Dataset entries
»»

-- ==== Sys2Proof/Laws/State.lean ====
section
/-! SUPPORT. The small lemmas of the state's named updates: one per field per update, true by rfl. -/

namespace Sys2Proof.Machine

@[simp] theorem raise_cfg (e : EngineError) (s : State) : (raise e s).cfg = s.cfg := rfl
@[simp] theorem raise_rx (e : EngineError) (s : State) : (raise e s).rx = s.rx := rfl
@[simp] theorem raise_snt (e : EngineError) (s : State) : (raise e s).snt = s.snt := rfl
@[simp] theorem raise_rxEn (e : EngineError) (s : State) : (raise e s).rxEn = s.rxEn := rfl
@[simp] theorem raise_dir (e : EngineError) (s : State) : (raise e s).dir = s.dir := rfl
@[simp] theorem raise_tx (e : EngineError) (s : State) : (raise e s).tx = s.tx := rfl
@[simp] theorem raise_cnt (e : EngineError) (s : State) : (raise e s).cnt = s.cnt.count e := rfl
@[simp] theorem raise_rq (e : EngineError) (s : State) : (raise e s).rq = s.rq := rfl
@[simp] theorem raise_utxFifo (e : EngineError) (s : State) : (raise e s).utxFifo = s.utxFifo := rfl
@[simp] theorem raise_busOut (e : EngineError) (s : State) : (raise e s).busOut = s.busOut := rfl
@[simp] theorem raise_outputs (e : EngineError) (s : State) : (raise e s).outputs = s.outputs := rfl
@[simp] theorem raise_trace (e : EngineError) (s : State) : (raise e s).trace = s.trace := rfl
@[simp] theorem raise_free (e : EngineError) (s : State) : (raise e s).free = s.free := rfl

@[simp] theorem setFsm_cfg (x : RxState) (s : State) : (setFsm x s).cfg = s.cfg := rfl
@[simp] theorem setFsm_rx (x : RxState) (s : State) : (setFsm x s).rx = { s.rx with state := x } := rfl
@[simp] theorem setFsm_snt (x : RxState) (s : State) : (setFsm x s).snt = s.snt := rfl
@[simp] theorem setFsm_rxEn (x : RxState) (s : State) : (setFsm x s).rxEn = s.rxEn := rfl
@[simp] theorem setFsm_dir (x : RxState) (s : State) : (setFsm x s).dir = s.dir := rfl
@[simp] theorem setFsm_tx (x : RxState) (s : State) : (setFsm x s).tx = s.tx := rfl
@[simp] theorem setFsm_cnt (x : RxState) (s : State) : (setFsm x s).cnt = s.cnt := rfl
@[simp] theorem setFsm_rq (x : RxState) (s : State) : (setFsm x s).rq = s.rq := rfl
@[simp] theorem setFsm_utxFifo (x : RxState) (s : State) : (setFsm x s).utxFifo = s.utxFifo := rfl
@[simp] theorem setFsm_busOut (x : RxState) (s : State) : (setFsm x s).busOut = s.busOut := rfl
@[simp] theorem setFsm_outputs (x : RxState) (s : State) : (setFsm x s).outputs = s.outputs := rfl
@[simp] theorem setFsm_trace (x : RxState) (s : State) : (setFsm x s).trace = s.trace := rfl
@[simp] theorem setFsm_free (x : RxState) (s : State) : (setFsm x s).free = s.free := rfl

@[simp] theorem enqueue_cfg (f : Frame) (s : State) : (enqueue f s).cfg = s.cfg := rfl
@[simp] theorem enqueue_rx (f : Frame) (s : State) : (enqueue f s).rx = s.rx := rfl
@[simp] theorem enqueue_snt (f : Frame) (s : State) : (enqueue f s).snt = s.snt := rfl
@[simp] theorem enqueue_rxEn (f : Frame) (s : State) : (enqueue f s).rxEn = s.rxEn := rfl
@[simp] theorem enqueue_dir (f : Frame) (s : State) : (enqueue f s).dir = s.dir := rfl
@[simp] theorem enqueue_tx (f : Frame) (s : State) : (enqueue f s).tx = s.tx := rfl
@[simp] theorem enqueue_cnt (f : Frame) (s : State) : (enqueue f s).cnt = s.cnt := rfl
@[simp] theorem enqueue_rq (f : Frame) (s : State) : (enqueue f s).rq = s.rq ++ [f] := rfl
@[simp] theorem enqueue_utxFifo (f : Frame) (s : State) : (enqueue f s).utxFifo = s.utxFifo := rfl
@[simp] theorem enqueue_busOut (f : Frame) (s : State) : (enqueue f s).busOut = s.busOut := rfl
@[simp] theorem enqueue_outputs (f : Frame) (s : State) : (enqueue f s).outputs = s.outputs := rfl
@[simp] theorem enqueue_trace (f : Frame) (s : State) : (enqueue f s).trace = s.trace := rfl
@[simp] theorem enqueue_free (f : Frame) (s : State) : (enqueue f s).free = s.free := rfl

««
»»

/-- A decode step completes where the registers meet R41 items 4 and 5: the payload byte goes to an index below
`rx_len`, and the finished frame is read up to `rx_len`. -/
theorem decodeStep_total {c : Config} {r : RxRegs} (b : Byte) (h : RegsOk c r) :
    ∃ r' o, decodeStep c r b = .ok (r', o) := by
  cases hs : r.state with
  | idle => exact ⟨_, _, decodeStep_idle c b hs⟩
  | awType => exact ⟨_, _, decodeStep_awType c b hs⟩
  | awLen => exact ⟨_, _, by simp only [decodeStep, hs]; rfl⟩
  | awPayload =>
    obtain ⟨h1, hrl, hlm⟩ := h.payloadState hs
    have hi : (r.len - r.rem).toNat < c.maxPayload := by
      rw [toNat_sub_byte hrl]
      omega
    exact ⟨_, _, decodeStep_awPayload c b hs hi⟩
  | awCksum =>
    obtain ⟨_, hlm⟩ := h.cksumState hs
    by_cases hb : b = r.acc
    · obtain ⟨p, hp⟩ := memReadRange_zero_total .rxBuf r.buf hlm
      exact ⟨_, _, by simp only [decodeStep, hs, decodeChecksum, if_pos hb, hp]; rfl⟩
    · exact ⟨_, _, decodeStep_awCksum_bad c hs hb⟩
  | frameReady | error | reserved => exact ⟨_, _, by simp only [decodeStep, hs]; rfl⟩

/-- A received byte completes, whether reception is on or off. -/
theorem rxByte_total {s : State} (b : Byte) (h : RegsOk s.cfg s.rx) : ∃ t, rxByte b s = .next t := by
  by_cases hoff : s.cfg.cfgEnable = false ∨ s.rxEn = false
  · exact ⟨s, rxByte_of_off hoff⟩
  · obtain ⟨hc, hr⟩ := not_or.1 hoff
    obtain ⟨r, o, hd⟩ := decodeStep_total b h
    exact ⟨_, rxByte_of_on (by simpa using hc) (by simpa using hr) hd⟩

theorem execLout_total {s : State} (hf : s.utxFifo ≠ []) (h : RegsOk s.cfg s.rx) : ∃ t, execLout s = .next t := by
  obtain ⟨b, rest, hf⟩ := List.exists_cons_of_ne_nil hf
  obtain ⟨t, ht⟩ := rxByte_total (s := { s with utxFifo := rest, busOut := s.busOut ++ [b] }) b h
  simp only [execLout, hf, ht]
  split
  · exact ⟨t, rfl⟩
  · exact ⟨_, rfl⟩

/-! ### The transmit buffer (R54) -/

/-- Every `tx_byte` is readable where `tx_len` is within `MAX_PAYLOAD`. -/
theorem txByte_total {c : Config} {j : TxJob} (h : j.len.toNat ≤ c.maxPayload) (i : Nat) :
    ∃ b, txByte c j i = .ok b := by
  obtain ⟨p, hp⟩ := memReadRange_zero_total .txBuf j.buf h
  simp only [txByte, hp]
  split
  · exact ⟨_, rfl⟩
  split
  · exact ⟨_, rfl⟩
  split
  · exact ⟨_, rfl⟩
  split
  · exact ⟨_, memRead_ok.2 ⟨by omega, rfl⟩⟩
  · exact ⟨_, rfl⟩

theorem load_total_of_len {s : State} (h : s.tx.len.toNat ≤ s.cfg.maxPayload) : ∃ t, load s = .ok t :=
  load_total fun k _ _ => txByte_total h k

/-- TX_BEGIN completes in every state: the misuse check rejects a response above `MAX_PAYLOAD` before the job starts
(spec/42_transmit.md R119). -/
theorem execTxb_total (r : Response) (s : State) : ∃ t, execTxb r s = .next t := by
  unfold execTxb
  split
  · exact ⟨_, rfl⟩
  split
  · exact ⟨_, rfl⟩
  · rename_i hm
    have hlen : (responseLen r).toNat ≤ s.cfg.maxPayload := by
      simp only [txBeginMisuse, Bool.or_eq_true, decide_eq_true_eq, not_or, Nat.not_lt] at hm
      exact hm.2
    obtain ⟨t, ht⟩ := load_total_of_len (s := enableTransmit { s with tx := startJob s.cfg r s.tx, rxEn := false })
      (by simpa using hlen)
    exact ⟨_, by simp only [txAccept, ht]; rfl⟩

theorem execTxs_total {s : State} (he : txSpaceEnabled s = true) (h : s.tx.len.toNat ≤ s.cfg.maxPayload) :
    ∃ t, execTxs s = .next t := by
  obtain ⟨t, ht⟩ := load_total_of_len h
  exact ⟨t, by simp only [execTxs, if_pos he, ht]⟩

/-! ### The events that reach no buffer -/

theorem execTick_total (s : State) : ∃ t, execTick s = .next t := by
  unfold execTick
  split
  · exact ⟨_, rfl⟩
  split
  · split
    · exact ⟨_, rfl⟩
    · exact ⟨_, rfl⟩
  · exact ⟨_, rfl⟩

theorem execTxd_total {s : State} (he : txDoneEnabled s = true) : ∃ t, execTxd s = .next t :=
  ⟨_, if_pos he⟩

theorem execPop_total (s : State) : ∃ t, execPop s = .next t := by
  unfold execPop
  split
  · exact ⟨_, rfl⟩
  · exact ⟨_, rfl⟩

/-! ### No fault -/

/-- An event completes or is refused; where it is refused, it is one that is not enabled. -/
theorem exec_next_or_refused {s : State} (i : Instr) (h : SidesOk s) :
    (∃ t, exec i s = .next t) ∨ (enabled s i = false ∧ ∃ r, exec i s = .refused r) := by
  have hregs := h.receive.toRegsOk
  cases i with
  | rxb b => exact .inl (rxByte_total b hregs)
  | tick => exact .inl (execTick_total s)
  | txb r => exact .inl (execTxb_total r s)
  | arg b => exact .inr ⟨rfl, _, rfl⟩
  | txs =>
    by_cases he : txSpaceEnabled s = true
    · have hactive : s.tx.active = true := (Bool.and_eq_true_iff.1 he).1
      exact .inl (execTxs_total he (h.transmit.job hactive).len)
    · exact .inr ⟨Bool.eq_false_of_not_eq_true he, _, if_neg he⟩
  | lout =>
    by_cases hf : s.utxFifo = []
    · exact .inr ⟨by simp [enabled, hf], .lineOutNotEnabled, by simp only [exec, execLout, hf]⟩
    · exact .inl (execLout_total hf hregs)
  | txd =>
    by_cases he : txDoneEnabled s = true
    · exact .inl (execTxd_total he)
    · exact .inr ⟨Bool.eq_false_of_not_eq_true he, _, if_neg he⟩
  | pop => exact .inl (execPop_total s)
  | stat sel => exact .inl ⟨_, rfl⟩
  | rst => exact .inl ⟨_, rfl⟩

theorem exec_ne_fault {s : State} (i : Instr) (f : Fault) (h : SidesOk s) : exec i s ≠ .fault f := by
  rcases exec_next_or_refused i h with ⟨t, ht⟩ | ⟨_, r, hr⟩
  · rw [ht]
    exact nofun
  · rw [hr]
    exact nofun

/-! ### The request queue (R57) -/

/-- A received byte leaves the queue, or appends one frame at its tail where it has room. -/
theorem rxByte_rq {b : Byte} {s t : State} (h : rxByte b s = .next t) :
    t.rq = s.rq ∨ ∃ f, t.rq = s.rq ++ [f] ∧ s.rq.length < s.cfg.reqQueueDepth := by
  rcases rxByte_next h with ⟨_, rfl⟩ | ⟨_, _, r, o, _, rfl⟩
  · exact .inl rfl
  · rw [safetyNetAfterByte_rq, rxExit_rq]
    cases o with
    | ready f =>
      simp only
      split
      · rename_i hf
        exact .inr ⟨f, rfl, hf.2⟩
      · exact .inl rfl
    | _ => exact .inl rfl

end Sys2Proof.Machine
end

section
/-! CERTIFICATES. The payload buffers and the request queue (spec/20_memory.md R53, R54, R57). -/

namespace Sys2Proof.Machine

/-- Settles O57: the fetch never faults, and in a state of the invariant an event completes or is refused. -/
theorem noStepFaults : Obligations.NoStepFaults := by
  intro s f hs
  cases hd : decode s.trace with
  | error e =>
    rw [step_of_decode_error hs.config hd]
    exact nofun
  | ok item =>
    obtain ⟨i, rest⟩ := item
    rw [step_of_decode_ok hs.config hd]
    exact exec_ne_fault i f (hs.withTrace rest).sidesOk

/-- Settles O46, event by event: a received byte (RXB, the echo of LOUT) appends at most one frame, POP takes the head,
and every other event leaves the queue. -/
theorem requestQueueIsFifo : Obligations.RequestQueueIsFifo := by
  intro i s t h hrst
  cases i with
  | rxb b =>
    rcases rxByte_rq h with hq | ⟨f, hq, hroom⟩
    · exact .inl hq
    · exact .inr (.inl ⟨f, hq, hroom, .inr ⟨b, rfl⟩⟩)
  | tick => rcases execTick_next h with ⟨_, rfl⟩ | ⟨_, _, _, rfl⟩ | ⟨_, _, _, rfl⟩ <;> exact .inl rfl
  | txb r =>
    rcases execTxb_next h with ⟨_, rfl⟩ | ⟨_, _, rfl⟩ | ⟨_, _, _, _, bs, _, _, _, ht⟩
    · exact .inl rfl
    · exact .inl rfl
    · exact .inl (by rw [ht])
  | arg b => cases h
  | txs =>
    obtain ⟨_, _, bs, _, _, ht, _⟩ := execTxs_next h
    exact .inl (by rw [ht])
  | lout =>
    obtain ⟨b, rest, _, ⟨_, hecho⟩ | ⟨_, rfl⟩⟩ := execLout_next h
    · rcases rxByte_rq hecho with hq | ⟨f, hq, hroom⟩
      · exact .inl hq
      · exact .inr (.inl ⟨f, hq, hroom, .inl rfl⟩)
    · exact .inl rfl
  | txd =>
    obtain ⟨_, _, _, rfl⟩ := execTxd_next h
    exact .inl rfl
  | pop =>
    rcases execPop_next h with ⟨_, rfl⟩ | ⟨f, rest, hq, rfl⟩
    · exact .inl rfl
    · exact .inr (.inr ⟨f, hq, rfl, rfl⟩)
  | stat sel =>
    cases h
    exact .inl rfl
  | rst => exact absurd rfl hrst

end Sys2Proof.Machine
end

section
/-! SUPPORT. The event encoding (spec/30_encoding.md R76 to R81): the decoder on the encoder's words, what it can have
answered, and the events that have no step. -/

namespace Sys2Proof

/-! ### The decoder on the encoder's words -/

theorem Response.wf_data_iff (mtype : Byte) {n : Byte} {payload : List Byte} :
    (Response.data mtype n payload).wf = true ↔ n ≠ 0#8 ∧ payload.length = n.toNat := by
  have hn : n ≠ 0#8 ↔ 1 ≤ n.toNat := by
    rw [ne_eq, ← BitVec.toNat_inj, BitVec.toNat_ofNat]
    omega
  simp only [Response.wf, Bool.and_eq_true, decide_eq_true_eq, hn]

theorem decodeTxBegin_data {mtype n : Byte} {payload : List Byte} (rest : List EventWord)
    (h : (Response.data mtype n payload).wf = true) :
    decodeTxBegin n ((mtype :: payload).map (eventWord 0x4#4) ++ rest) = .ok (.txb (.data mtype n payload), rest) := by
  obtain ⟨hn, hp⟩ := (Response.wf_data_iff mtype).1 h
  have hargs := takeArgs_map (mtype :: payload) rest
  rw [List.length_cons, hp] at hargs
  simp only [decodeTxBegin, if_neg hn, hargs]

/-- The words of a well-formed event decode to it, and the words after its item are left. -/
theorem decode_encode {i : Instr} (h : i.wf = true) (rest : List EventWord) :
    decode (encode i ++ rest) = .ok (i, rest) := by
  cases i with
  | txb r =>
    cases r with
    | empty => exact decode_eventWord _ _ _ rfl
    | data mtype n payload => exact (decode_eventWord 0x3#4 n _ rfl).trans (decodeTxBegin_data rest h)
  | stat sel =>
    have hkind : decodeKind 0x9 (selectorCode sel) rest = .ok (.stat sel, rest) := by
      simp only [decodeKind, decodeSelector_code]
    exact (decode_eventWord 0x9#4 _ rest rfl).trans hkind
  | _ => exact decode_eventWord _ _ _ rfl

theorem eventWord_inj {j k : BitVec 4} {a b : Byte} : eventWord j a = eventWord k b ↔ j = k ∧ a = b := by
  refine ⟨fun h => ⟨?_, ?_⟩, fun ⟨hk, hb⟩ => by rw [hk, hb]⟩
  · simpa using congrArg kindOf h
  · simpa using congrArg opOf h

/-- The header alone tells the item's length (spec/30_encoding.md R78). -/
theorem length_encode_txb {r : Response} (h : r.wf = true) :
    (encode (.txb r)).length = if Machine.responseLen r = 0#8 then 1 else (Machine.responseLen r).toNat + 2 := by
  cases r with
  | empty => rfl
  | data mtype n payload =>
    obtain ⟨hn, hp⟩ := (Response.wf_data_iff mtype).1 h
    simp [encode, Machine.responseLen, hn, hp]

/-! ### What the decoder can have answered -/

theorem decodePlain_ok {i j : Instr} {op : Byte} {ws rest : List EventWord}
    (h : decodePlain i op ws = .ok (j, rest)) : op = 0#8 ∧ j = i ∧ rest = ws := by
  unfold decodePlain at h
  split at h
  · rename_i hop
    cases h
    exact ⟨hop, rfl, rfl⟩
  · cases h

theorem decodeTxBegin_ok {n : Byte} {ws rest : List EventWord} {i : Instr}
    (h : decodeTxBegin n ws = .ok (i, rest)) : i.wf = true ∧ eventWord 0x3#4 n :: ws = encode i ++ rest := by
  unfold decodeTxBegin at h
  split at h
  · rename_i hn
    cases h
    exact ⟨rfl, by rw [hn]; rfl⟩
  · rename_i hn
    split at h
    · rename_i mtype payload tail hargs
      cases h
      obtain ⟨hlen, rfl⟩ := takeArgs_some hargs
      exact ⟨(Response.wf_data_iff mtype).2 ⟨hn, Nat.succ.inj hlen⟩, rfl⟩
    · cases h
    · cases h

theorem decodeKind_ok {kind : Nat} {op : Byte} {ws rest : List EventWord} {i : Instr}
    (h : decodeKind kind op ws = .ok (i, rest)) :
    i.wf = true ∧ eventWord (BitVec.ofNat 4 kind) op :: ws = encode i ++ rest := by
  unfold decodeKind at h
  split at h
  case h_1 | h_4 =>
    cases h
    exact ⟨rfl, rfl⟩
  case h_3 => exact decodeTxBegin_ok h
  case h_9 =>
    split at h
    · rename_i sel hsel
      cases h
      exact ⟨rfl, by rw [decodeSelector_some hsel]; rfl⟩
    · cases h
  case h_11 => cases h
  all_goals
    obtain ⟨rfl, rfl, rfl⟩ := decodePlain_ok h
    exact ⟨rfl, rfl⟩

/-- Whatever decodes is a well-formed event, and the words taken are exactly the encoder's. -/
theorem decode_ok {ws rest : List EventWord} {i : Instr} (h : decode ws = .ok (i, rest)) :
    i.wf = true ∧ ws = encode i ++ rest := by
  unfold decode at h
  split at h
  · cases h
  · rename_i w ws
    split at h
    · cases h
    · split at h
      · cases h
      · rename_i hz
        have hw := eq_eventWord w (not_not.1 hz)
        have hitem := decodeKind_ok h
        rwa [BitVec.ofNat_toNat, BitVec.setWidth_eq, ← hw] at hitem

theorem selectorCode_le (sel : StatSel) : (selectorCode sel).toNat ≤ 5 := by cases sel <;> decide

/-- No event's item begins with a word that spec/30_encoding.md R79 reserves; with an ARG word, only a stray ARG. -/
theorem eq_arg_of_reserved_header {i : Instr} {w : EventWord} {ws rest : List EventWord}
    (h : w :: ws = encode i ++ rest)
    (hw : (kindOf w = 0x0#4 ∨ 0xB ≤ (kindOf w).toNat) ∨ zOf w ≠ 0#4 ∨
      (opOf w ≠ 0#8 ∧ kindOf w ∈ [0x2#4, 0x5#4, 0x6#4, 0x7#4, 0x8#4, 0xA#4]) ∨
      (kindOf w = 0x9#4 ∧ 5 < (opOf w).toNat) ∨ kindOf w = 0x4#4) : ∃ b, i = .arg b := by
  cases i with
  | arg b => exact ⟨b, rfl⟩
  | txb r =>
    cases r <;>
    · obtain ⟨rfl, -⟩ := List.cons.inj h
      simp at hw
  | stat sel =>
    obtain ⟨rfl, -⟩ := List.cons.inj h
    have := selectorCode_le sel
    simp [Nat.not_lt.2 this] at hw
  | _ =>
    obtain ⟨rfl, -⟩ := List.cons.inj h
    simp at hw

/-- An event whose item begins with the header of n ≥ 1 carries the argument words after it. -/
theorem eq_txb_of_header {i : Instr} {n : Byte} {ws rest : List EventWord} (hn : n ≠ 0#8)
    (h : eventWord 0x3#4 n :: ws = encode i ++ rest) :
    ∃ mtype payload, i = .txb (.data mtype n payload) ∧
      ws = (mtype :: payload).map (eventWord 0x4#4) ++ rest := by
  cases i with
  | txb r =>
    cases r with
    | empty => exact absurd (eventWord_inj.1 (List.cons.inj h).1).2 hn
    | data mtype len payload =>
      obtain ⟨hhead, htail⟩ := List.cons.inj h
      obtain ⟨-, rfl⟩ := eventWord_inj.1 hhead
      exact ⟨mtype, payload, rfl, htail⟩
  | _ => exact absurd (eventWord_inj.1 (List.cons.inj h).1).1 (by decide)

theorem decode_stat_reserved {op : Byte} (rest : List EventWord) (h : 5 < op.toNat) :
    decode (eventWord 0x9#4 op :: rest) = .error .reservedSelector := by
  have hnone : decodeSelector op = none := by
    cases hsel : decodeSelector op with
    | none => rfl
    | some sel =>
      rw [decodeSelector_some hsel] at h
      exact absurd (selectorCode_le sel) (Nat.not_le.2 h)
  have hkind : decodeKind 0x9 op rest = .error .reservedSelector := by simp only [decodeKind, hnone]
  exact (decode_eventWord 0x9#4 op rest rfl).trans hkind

««

What the task requires
The answer must consist of each line in the entries above that includes "hargs".

Output for this task
  have hargs := takeArgs_map (mtype :: payload) rest
  rw [List.length_cons, hp] at hargs
  simp only [decodeTxBegin, if_neg hn, hargs]
    · rename_i mtype payload tail hargs
      obtain ⟨hlen, rfl⟩ := takeArgs_some hargs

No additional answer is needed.